## What you will do
Within the entries below, the lines from the one with "s with faults" through the one with "(h : c.err = true" are to be set down exactly, both ends kept.

## Task data
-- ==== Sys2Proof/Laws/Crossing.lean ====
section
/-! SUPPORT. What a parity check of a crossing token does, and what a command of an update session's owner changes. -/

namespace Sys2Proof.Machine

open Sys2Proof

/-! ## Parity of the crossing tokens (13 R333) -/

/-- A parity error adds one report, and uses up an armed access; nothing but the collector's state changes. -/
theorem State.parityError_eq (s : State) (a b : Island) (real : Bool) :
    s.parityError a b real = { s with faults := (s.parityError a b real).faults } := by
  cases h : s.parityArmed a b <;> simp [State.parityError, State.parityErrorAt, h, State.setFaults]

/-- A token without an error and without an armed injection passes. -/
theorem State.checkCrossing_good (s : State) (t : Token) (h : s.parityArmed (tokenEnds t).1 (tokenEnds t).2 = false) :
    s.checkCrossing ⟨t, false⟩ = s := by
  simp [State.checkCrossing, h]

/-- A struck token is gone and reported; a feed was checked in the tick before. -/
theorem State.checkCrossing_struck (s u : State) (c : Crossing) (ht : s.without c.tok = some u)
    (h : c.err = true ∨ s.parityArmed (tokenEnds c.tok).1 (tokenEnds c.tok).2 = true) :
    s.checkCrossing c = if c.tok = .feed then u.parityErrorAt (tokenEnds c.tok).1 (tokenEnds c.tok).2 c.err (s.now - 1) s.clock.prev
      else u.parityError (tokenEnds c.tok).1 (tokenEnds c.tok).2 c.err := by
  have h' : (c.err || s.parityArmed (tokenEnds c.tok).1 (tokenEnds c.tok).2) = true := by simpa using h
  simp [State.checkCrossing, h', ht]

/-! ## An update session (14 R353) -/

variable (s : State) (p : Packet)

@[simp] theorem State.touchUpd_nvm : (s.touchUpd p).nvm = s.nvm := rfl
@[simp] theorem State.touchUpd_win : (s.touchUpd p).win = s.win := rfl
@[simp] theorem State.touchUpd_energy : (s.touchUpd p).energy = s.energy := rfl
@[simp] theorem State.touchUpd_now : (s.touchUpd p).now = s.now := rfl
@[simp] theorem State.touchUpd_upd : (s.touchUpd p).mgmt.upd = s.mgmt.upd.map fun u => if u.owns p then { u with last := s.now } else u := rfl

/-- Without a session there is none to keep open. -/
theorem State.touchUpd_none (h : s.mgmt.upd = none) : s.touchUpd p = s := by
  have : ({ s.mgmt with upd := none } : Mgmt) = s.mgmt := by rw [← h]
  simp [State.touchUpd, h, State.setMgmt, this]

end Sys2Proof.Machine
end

* * *

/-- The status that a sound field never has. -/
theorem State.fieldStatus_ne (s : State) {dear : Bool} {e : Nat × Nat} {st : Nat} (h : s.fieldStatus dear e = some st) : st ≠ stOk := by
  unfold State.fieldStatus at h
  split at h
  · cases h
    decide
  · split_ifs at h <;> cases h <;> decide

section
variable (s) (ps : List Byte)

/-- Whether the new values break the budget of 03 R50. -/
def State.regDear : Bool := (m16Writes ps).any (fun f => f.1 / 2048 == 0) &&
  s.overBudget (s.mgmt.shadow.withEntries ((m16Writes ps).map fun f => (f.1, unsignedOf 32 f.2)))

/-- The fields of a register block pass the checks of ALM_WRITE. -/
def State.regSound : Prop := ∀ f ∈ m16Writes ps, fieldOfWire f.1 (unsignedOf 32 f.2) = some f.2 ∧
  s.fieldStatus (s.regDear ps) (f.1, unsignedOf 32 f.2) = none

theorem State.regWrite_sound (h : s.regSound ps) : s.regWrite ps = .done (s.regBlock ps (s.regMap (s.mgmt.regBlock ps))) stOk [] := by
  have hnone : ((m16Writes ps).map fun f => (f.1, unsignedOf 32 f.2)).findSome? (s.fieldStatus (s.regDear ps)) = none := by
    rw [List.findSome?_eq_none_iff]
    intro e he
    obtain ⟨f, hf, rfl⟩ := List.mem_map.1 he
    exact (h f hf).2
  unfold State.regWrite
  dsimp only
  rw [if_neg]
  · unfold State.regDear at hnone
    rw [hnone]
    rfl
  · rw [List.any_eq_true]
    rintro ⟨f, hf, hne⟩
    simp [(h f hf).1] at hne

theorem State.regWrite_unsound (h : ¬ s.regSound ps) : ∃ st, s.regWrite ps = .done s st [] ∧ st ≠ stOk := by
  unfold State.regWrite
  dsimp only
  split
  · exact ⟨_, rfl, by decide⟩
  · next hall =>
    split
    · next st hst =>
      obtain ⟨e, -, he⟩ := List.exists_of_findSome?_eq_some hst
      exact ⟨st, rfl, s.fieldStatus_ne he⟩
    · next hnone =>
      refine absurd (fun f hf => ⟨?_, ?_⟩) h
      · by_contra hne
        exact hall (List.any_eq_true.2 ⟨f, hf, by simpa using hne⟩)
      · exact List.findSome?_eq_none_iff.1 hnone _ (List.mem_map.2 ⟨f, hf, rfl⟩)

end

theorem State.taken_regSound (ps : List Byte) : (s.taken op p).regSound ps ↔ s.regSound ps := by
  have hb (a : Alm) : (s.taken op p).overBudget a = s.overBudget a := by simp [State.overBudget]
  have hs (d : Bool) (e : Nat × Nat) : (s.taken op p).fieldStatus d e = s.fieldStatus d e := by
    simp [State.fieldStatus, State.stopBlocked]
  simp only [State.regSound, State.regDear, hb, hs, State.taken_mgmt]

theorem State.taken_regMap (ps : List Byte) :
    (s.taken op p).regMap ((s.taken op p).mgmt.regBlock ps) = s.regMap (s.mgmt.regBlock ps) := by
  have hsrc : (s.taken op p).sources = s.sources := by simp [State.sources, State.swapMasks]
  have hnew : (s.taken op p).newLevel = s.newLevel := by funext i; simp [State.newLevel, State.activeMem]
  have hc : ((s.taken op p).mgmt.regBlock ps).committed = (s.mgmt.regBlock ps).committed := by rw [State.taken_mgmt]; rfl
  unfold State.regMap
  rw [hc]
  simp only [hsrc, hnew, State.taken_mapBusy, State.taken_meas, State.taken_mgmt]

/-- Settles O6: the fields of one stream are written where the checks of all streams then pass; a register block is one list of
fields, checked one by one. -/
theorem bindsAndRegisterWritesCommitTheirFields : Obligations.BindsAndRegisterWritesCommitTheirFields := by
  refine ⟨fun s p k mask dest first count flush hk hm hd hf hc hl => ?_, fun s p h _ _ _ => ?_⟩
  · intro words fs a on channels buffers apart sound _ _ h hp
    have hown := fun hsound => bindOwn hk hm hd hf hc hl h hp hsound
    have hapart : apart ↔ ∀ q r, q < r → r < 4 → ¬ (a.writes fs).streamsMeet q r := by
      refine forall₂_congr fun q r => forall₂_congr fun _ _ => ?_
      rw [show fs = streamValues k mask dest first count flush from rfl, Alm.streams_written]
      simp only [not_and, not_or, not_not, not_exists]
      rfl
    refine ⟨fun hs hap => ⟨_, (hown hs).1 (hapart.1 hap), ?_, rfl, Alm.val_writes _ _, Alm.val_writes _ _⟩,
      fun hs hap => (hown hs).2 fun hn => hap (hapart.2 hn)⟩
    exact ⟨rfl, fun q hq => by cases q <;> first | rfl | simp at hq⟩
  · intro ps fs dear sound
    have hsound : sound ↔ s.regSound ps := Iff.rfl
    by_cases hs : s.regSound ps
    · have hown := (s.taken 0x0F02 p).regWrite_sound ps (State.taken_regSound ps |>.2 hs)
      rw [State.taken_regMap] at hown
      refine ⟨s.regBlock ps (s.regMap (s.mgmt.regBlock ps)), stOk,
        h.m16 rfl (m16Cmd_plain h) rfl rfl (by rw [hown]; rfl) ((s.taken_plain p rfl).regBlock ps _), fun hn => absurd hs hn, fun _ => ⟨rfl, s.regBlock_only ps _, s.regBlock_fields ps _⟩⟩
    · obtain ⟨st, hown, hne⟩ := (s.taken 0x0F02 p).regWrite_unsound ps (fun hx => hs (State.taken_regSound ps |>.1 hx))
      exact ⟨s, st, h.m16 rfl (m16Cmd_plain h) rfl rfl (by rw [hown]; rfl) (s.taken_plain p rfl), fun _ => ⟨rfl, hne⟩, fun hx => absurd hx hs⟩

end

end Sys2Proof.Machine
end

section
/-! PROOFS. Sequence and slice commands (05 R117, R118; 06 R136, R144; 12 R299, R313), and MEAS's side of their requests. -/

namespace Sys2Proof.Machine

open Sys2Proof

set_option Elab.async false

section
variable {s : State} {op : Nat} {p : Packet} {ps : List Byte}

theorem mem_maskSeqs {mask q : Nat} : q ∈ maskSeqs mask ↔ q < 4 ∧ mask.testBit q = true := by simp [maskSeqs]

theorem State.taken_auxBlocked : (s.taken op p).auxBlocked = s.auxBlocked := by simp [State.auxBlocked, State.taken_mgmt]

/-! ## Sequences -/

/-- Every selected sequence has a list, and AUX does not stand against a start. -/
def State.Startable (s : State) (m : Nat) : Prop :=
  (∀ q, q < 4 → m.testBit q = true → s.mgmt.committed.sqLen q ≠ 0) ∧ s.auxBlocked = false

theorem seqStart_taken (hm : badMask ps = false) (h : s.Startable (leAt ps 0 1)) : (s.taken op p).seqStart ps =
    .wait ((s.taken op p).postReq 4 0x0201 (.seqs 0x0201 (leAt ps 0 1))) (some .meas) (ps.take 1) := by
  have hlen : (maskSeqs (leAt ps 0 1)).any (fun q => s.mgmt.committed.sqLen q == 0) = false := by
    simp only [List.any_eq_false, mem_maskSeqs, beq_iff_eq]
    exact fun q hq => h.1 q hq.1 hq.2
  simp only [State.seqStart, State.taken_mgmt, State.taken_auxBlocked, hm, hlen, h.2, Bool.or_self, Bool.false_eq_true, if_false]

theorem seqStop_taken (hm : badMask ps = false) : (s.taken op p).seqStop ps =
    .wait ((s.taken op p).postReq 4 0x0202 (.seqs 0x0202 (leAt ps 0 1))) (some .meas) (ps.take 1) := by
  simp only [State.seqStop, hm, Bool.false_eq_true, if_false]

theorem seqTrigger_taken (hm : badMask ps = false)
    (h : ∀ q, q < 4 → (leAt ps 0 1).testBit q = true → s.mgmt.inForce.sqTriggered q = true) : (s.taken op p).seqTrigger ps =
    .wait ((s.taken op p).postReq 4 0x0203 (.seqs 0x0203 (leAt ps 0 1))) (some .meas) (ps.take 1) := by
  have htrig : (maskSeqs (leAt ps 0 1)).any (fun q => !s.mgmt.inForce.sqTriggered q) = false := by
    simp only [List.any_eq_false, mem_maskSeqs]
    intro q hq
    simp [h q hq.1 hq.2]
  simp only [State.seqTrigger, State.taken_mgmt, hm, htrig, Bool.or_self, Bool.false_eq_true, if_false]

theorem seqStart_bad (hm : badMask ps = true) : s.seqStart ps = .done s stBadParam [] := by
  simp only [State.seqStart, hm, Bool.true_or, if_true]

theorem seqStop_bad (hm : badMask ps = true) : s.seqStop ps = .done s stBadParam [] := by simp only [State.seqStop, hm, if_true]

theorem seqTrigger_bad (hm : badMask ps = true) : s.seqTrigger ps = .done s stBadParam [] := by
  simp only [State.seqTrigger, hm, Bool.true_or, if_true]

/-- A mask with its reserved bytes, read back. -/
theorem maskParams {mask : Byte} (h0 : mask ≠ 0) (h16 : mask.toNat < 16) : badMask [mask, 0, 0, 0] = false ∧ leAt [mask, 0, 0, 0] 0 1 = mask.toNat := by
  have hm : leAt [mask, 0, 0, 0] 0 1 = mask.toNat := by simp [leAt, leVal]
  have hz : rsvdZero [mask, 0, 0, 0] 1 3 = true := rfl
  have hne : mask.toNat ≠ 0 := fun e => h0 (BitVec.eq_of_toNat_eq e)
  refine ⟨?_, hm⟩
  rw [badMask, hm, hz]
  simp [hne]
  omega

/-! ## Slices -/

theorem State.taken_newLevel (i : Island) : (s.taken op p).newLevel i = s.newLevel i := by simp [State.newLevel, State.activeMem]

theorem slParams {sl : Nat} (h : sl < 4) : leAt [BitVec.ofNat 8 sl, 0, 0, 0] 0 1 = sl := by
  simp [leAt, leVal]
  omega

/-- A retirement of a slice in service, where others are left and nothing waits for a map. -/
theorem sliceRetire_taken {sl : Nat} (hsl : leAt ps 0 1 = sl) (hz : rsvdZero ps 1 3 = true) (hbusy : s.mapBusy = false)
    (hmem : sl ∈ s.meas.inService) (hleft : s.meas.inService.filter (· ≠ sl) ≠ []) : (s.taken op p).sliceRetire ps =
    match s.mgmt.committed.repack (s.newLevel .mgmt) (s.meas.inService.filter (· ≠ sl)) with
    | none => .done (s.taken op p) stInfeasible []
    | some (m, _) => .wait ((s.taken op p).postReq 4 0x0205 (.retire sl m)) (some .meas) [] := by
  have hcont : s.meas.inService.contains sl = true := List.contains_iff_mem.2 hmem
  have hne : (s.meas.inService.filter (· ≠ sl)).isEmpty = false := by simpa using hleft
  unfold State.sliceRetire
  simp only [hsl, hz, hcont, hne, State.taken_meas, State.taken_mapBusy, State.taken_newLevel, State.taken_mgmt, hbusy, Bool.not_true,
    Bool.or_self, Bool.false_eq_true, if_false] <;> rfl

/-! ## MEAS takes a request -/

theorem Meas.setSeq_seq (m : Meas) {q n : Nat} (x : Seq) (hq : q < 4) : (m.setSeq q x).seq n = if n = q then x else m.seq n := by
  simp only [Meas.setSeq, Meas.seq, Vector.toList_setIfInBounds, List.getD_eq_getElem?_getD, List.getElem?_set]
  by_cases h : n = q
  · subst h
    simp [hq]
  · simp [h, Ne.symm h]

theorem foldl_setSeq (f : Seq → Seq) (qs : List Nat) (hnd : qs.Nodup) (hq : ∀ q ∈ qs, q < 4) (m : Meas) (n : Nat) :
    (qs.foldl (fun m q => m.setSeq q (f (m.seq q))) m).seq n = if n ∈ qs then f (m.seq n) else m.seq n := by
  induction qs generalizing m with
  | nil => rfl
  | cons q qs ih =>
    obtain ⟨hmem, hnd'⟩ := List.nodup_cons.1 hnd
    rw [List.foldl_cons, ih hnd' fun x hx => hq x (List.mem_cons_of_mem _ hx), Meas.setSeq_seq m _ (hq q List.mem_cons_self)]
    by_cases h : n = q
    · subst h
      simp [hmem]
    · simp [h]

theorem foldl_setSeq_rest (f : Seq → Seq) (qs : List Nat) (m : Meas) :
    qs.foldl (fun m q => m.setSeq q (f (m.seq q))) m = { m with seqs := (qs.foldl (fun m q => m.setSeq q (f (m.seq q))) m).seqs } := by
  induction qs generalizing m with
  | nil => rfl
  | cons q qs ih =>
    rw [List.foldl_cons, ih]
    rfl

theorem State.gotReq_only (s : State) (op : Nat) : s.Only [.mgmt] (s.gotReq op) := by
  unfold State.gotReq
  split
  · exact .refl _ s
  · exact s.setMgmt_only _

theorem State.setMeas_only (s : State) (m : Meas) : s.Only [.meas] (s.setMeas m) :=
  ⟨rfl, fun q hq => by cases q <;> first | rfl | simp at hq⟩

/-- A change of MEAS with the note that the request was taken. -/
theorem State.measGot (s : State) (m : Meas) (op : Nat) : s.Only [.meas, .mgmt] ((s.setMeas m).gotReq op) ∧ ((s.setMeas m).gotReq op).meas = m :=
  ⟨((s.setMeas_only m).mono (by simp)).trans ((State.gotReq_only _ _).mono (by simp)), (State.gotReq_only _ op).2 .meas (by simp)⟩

## Reply
    s.parityError a b real = { s with faults := (s.parityError a b real).faults } := by
  cases h : s.parityArmed a b <;> simp [State.parityError, State.parityErrorAt, h, State.setFaults]

/-- A token without an error and without an armed injection passes. -/
theorem State.checkCrossing_good (s : State) (t : Token) (h : s.parityArmed (tokenEnds t).1 (tokenEnds t).2 = false) :
    s.checkCrossing ⟨t, false⟩ = s := by
  simp [State.checkCrossing, h]

/-- A struck token is gone and reported; a feed was checked in the tick before. -/
theorem State.checkCrossing_struck (s u : State) (c : Crossing) (ht : s.without c.tok = some u)
    (h : c.err = true ∨ s.parityArmed (tokenEnds c.tok).1 (tokenEnds c.tok).2 = true) :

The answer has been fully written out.